Now calculate the rotational kinetic energy: $K_{\mathrm{rot}} = \frac{1}{2}I\omega^2 = \frac{1}{2} \times 0.0225 \text{ kg·m}^2 \times (31.4 \text{ rad/s})^2 = 11.1 \text{ J}$

The rotational kinetic energy of the disk is 11.1 joules.

Practice Problem 2: Total Kinetic Energy

Solution

Because the sphere rolls without slipping, calculate both the translational and rotational kinetic energy.

Given information:

• Mass: $m = 0.5$ kg
• Radius: $r = 0.1$ m
• Translational speed: $v = 2.0$ m/s

For a solid sphere, the rotational inertia is: $I = \frac{2}{5}mr^2 = \frac{2}{5} \times 0.5 \text{ kg} \times (0.1 \text{ m})^2 = 0.002 \text{ kg·m}^2$

For rolling without slipping, $v = r\omega$, so: $\omega = \frac{v}{r} = \frac{2.0 \text{ m/s}}{0.1 \text{ m}} = 20 \text{ rad/s}$

Now calculate each part:

1. Translational: $K_{\mathrm{trans}} = \frac{1}{2}mv^2 = \frac{1}{2} \times 0.5 \text{ kg} \times (2.0 \text{ m/s})^2 = 1.0 \text{ J}$
2. Rotational: $K_{\mathrm{rot}} = \frac{1}{2}I\omega^2 = \frac{1}{2} \times 0.002 \text{ kg·m}^2 \times (20 \text{ rad/s})^2 = 0.4 \text{ J}$

The total kinetic energy is: $K_{\mathrm{total}} = K_{\mathrm{trans}} + K_{\mathrm{rot}} = 1.0 \text{ J} + 0.4 \text{ J} = 1.4 \text{ J}$

The total kinetic energy of the rolling sphere is 1.4 joules.

Common Misconceptions

• "Rotational kinetic energy is a vector." It is a scalar.

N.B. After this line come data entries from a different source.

-- ==== Sys2Proof/Tests/Slice0.lean ====
section
/-! SUPPORT. The model's own tests: the worked cases of the spec, at most two small theorems for a command, the terms that
`Instr.wf` refuses, and for each obligation with hypotheses a state and operands that meet them. -/

namespace Sys2Proof.Tests

open Sys2Proof.Machine Sys2Proof.Claims

set_option maxRecDepth 100000

/-! ## Small states -/

/-- The state after a command. -/
def after (c : Instr) (s : State) : State :=
  match exec c s with
  | .next t => t
  | .fault _ => s
  | .refused _ => s

/-- The state after a line event. -/
def afterLine (e : LineEvent) (s : State) : State :=
  match lineStep e s with
  | .next t => t
  | .fault _ => s
  | .refused _ => s

/-- The state after line events, the first of them first. -/
def afterLines (es : List LineEvent) (s : State) : State := es.foldl (fun t e => afterLine e t) s

/-- The part after reset with HSEL high. -/
def awake : State := { State.reset with hpt := { HostPort.reset with waitHsel := false } }

/-- A receiver in LOCKED whose last frame arrived at tick 1000. -/
def lockedLink (seq : BitVec 6) : Receiver :=
  { Receiver.reset with link := .locked, lastSeq := some seq, goodRun := 16, silence := some 1000 }

/-- The axis of the worked sequence "Eight Frames on One Axis" before its first frame. -/
def eightFrames : PhaseUnit :=
  { PhaseUnit.reset with
    state := .referenced, lockView := true, epoch := 3, acc := 5000000, pRef := some 500, dLast := 30
    lastInterval := some 10, realRun := 2
    history := [{ instant := 1000, acc := 5000000, kind := .real, epoch := 3 }] }

/-- The part at a tick with one axis, its link LOCKED. -/
def oneAxis (tick : Tick) (a : Axis) (seq : BitVec 6) (p : PhaseUnit) : State :=
  withPhu (withSlr { awake with tick := tick } a (lockedLink seq)) a p

/-- A good frame with a raw pair. -/
def sample (sin cos : Int) (seq : BitVec 6) : SampleFields := { sin := sin, cos := cos, seq := seq, mark := false, clip := false }

/-- A REFERENCED axis with a count and an epoch. -/
def referencedAt (acc : Int) (epoch : BitVec 4) : PhaseUnit := { eightFrames with acc := acc, epoch := epoch, history := [] }

/-- The characters of the bytes of a conditions frame, all with a good stop bit, begun at tick 0. -/
def goodChars (bytes : List Byte) : List CondChar := bytes.map (fun b => { byte := b, stopOk := true, began := 0 })

/-- The bytes of a host command for the meaning: LEN and parameters. -/
def host (ps : List Byte) : List Byte := frame ps []

/-! ## Formats and arithmetic -/

/-- R174: the CRC of "123456789" is F4H. -/
theorem test_crc_check_value :
    crc8 (bytesToBits [0x31, 0x32, 0x33, 0x34, 0x35, 0x36, 0x37, 0x38, 0x39]) = 0xF4 := by decide

/-- R174: the CRC of 01H is 07H, and that of zeros is 00H. -/
theorem test_crc_small : crc8 (bytesToBits [0x01]) = 0x07 ∧ crc8 (List.replicate 80 false) = 0 := by decide

/-- Scope file, Arithmetic: 2.5 gives 3 and −2.5 gives −3. -/
theorem test_round_half_away : roundDiv 5 2 = 3 ∧ roundDiv (-5) 2 = -3 ∧ roundDiv 1 3 = 0 := by decide

/-- R1: across the return to 0, tick 3 is 8 ticks after tick 2^48 − 5. -/
theorem test_tick_wraps : elapsed 3 (BitVec.ofNat 48 (2 ^ 48 - 5)) = 8 ∧ later 3 (BitVec.ofNat 48 (2 ^ 48 - 5)) = true := by
  decide

/-- R20, worked case: a pair corrected for offset, gain and orthogonality. -/
theorem test_correct_pair :
    correctPair { os := 240, oc := -120, gs := 18022, gc := 15565, q := 300 } 10240 (-2000) =
      { s1 := 11000, c2 := -1585, clamped := false } := by decide

/-- R20: a product beyond the range is clamped and marks the sample. -/
theorem test_correct_pair_clamps :
    correctPair { os := -4000, oc := 0, gs := 20000, gc := 16384, q := 0 } 32000 0 =
      { s1 := 32767, c2 := 0, clamped := true } := by decide

/-- R25: the table of phases of stage 3. -/
theorem test_phase_table :
    phaseOf 0 5000 = 0 ∧ phaseOf 12000 12000 = 64 ∧ phaseOf 5000 0 = 128 ∧ phaseOf 11000 (-1585) = 140 ∧
      phaseOf 0 (-5000) = 256 ∧ phaseOf (-5000) 0 = 384 ∧ phaseOf (-1) 20000 = 0 := by decide

/-- R81, worked case: K0, K2 and K3 of one computation. -/
theorem test_step_lengths :
    let x : KInputs := { n := 271000, e := 1275000, optics := Compensation.reset.optics }
    x.stepLength { lambda := 632991, fold := 4, vacuum := false, thermal := true } = 20250198 ∧
      x.stepLength { lambda := 632991, fold := 4, vacuum := false, thermal := false } = 20250224 ∧
      x.stepLength { lambda := 632991, fold := 4, vacuum := true, thermal := false } = 20255712 := by decide

/-- R85, worked cases: a whole count and an interpolated count. -/
theorem test_lengths :
    lengthOf (.phys .q0) (Four.replicate 20250198) (fun _ => 1617000000) = 499642489105 ∧
      length16Of (.phys .q0) (Four.replicate 20250198) (fun _ => 80000749) = 1544981964 := by decide

/-- R86, worked case: M and W of two beams. -/
theorem test_pair_lengths :
    let count : Axis → Int := fun a => if a = .q0 then 1000049 else 1000024
    lengthOf .m (Four.replicate 20250198) count = 309004778 ∧ lengthOf .w (Four.replicate 20250198) count = 7725 := by decide

/-- R129, worked capture: 16 × 117 × 40 / 100 rounds to 749. -/
theorem test_interpolate :
    interpolate16 1040 { instant := 1000, acc := 5000000, kind := .real, epoch := 1 }
      { instant := 1100, acc := 5000117, kind := .real, epoch := 1 } = 80000749 := by decide

/-- R31: ACC stops at its limit. -/
theorem test_acc_clamps : movedAcc 549755813800 100 = 549755813887 ∧ leavesRange 549755813800 100 = true := by decide

/-- No row of the table has bits, so no word spells a command. -/
theorem test_no_word_spells_a_command : decodeTableWord 32 0 = none := rfl

/-! ## Sample path -/

/-- The events of a frame's bits on a sample link. -/
def sampleLine (a : Axis) (bits : List Bool) : List LineEvent := bits.map (fun b => .sampleBit a b)

/-- R2: the 48 bits between a start and an end arrive as a frame. -/
theorem test_sample_frame_by_bits :
    let t := afterLines (.sampleStart .q1 :: sampleLine .q1 (sampleBits (sample 9 9 1)) ++ [.sampleEnd .q1])
      (withSlr awake .q1 (lockedLink 0))
    (t.slr.get .q1).lastSeq = some 1 ∧ (t.slr.get .q1).goodFrames = 1 ∧ (t.slr.get .q1).frame = none := by decide

/-- R2, R17: a frame that a reset has cut is discarded; the next one arrives whole. -/
theorem test_sample_frame_cut_by_reset :
    let begun := afterLines (.sampleStart .q1 :: sampleLine .q1 ((sampleBits (sample 9 9 1)).take 20)) awake
    let cut := afterLines (sampleLine .q1 ((sampleBits (sample 9 9 1)).drop 20) ++ [.sampleEnd .q1])
      (after (.powerOnReset false) begun)
    let next := afterLines (.sampleStart .q1 :: sampleLine .q1 (sampleBits (sample 9 9 2)) ++ [.sampleEnd .q1]) cut
    ((begun.slr.get .q1).frame.map List.length = some 20) ∧ cut.slr = State.reset.slr ∧
      (next.slr.get .q1).link = .acquiring ∧ (next.slr.get .q1).crcErrors = 0 := by decide

/-- R9, worked case, frame 4: SEQ 3 after 0 is a gap of 2. -/
theorem test_gap_of_two :
    let t := after (.sampleFrame .q1 (sampleBits (sample 9 9 3))) (withSlr awake .q1 (lockedLink 0))
    (t.slr.get .q1).gaps = 2 ∧ (t.slr.get .q1).lastSeq = some 3 ∧ (t.fru.checks.get .q1).tally = 3 := by decide

/-- R10, worked case, frame 7: SEQ 1 after 4 is out of order and occupies position 5. -/
theorem test_out_of_order :
    let t := after (.sampleFrame .q1 (sampleBits (sample 9 9 1))) (withSlr awake .q1 (lockedLink 4))
    (t.slr.get .q1).outOfOrder = 1 ∧ (t.slr.get .q1).lastSeq = some 5 ∧ (t.slr.get .q1).badRun = 1 := by decide

/-- R28, hand-off 1: phase 20 after 500 counts 32 steps. -/
theorem test_counting_sample :
    let t := ((oneAxis 1010 .q1 40 eightFrames).takePhase .q1 false 20 1010).phu.get .q1
    t.acc = 5000032 ∧ t.dLast = 32 ∧ t.lastInterval = some 10 ∧ t.history.length = 2 := by decide

/-- R29, the half-fringe jump: 44 after 300 is a step violation. -/
theorem test_step_violation :
    let t := ((oneAxis 1010 .q1 40 { eightFrames with pRef := some 300 }).takePhase .q1 false 44 1010).phu.get .q1
    t.acc = 5000000 ∧ t.dLast = 0 ∧ t.state = .faulted ∧
      t.fault = some { first := .step, further := 0, tick := 1010 } := by decide

/-- R34, hand-off 6a: a GAP notice of 2 after the sample at 1050 is bridged at 1060 and 1070. -/
theorem test_bridge :
    let p := { eightFrames with
      acc := 5000175, pRef := some 163, dLast := 38
      history := [{ instant := 1050, acc := 5000175, kind := .real, epoch := 3 }] }
    let t := ((oneAxis 1080 .q1 40 p).takeNotice .q1 .gap 2 1080).phu.get .q1
    t.acc = 5000251 ∧ t.pRef = some 239 ∧ t.missing = 2 ∧ t.bridged = true ∧
      t.history.map (fun e => e.instant) = [1050, 1060, 1070] := by decide

/-- R36, hand-off 7a: a GAP notice of 3 fails its bridge. -/
theorem test_failed_bridge :
    let t := (oneAxis 1120 .q1 40 eightFrames).takeNotice .q1 .gap 3 1120
    (t.phu.get .q1).state = .faulted ∧ (t.phu.get .q1).hold = 5000000 ∧ t.hpt.flags.getLsbD 4 = true := by decide

/-- R12: the silence timer of a LOCKED link after 2 µs. -/
theorem test_silence_timer :
    let t := after (.silenceTimerExpiry .q1) (oneAxis 1200 .q1 40 eightFrames)
    (t.slr.get .q1).link = .down ∧ (t.slr.get .q1).lockLosses = 1 ∧ (t.phu.get .q1).state = .faulted ∧
      (t.phu.get .q1).pRef = none ∧ (t.phu.get .q1).acc = 5000000 := by decide

/-- R12: one tick early the timer has not expired. -/
theorem test_silence_timer_early :
    ((after (.silenceTimerExpiry .q1) (oneAxis 1199 .q1 40 eightFrames)).slr.get .q1).link = .locked := by decide

/-! ## Compensation -/

/-- The station is the source of both quantities, as in the worked case of chapter Length Compensation; probe 1 reads
20 150 at 32 600. -/
def stationed : State :=
  { awake with
    tick := 34723
    cmu := { Compensation.reset with
      optics := ⟨{ lambda := 632991, fold := 4, vacuum := false, thermal := true },
        { lambda := 632991, fold := 4, vacuum := false, thermal := false },
        { lambda := 632991, fold := 4, vacuum := false, thermal := false },
        { lambda := 632991, fold := 4, vacuum := true, thermal := false }⟩
      n := 270980, nSource := .station, tS := 20146, tSource := .station, alpha := 8500, e := 1241000
      staleness := some 0
      probes := { Compensation.reset.probes with i0 := { c1 := 32600, tc1 := 20150, c2 := 40000, tc2 := 30000 } } } }

/-- A conditions frame with N and the raw reading of probe 1, SEQ 7, with its CRC. -/
def conditions (n r1 : Nat) (nOk : Bool) : List CondChar :=
  let payload : List Byte :=
    [7, if nOk then 0x81 else 0x01] ++ natBytes 3 n ++ natBytes 2 r1 ++ [0, 0, 0, 0, 0, 0]
  goodChars (payload ++ [crc8 (bytesToBits payload)])

/-- R73 to R75, R80, worked case: one accepted frame changes N, T_S and E and starts one computation. -/
theorem test_conditions_frame :
    let t := after (.conditionsFrame (conditions 271000 32600 true)) stationed
    t.cmu.n = 271000 ∧ t.cmu.tS = 20150 ∧ t.cmu.e = 1275000 ∧ t.cmu.recompute = false ∧
      t.cmu.computing.map (fun c => c.inputs.n) = some 271000 := by decide

/-- R72: the frame has ended 34 723 ticks after its last character began, and not a tick sooner. -/
theorem test_conditions_frame_ends :
    let s := { awake with tick := 34723, cmu := { awake.cmu with frame := goodChars [7] } }
    s.dueEvent = some (.conditionsFrame (goodChars [7])) ∧ (after (.conditionsFrame (goodChars [7])) s).cmu.crcErrors = 1 ∧
      ({ s with tick := 34722 } : State).dueEvent = none ∧
      (afterLine (.conditionsCharacter 9 false) awake).cmu.frame = [{ byte := 9, stopOk := false, began := 0 }] := by decide

/-- R73, R77: a refractivity outside its window is held. -/
theorem test_conditions_held :
    let t := after (.conditionsFrame (conditions 412000 32600 true)) stationed
    t.cmu.n = 270980 ∧ t.cmu.heldN = true ∧ t.hpt.flags.getLsbD 19 = true := by decide

/-- R75: the mean of 20 150, 20 162 and 20 141 is 20 151. -/
theorem test_mean_temperature :
    frameTemperature ⟨some { tk := 20150, included := true }, some { tk := 20162, included := true },
      some { tk := 20141, included := true }, some { tk := 40000, included := false }⟩ = some 20151 := by decide

/-- R78: COND_TIMEOUT is 5 s, and its expiry is STALE. -/
theorem test_staleness_timer :
    let t := after .stalenessTimerExpiry { stationed with tick := 500000000 }
    t.cmu.stale = true ∧ t.cmu.staleness = none ∧ t.hpt.flags.getLsbD 18 = true := by decide

/-- A computation on the inputs of the worked case. -/
def computing : State :=
  { stationed with cmu := { stationed.cmu with
      computing := some { inputs := { n := 271000, e := 1275000, optics := stationed.cmu.optics }, start := 0 } } }

/-- R81, R82: the computation of the worked case stages its K set. -/
theorem test_k_computation :
    let t := after .kComputationComplete computing
    t.cmu.staged = some ⟨20250198, 20250224, 20250224, 20255712⟩ ∧ t.cmu.computing = none ∧
      t.cmu.active = Four.replicate 20255712 := by decide +kernel

/-- R80: an update while computing leaves one recomputation pending; its optics are those it will start with. -/
theorem test_set_optics :
    let t := after (.setOptics (host [2, 0x09, 0xA8, 0xA0, 4, 0, 0])) computing
    (t.cmu.optics.get .q2).lambda = 632992 ∧ t.cmu.recompute = true := by decide

/-- R69: STATION from MANUAL is AWAITING and held, with COND_HELD. -/
theorem test_set_conditions :
    let t := after (.setConditions (host [1, 0, 0, 0, 0, 0x4E, 0x20])) awake
    t.cmu.nSource = .awaiting ∧ t.cmu.heldN = true ∧ t.cmu.staleness = some 0 ∧ t.hpt.flags.getLsbD 19 = true := by decide

/-- R70: α of 8 500 forms E anew. -/
theorem test_set_expansion : (after (.setExpansion (host [0x00, 0x21, 0x34])) stationed).cmu.e = 1241000 := by decide

/-- R71: a window that excludes the N in use is refused STATE. -/
theorem test_set_plausibility :
    (after (.setPlausibility (host [0, 0, 0, 0x02, 0x49, 0xF0, 0, 0, 0xC3, 0x50, 5])) stationed).hpt.response =
      .ready { refusal := some .state, code := 0x19, data := [] } := by decide

/-- R76: equal raw readings of a calibration are refused. -/
theorem test_set_probe :
    (after (.setProbe (host [1, 0, 5, 0, 5, 0, 0, 0, 1])) awake).hpt.response =
      .ready { refusal := some .badValue, code := 0x1A, data := [] } := by decide

/-- R79: CLEAR clears the three frame counters. -/
theorem test_read_conditions :
    (after (.readConditions (host [1])) { awake with cmu := { awake.cmu with accepted := 9, duplicates := 2 } }).cmu =
      awake.cmu := by decide

/-! ## Frame events and the servo port -/

/-- The axes of the worked case "One Snapshot". -/
def snapshotCase : State :=
  let s := withPhu (withPhu awake .q0 (referencedAt 1000049 1)) .q1 { referencedAt 1000024 1 with bridged := true }
  { s with
    mEpoch := 2
    cmu := { s.cmu with active := Four.replicate 20250198, compGen := 23 }
    fru := { s.fru with frameNo := 4100 }
    svp := { s.svp with
      layoutGen := 4
      layout := [{ source := .phys .q0, unit := .pm }, { source := .phys .q1, unit := .pm }, { source := .m, unit := .pm },
        { source := .w, unit := .steps }] } }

Angular velocity, angular momentum, and torque are vectors, but energy is not.
• "If the center of mass isn't moving, there's no kinetic energy." A spinning object with a fixed center of mass still has rotational kinetic energy because its points are moving.
• "I can plug rpm straight into the formula." You must convert to rad/s first, or your answer will be far off.
• "Rotational inertia is just the mass." $I$ depends on how the mass is distributed relative to the axis, not only on how much mass there is. The same object can have different $I$ values about different axes.
• "A rolling object only has translational kinetic energy." Rolling objects store energy in both translation and rotation, so you must include $\frac{1}{2}I\omega^2$.
• "Rotational kinetic energy is something separate from regular kinetic energy." It is just the summed kinetic energy of all the moving pieces of a spinning object.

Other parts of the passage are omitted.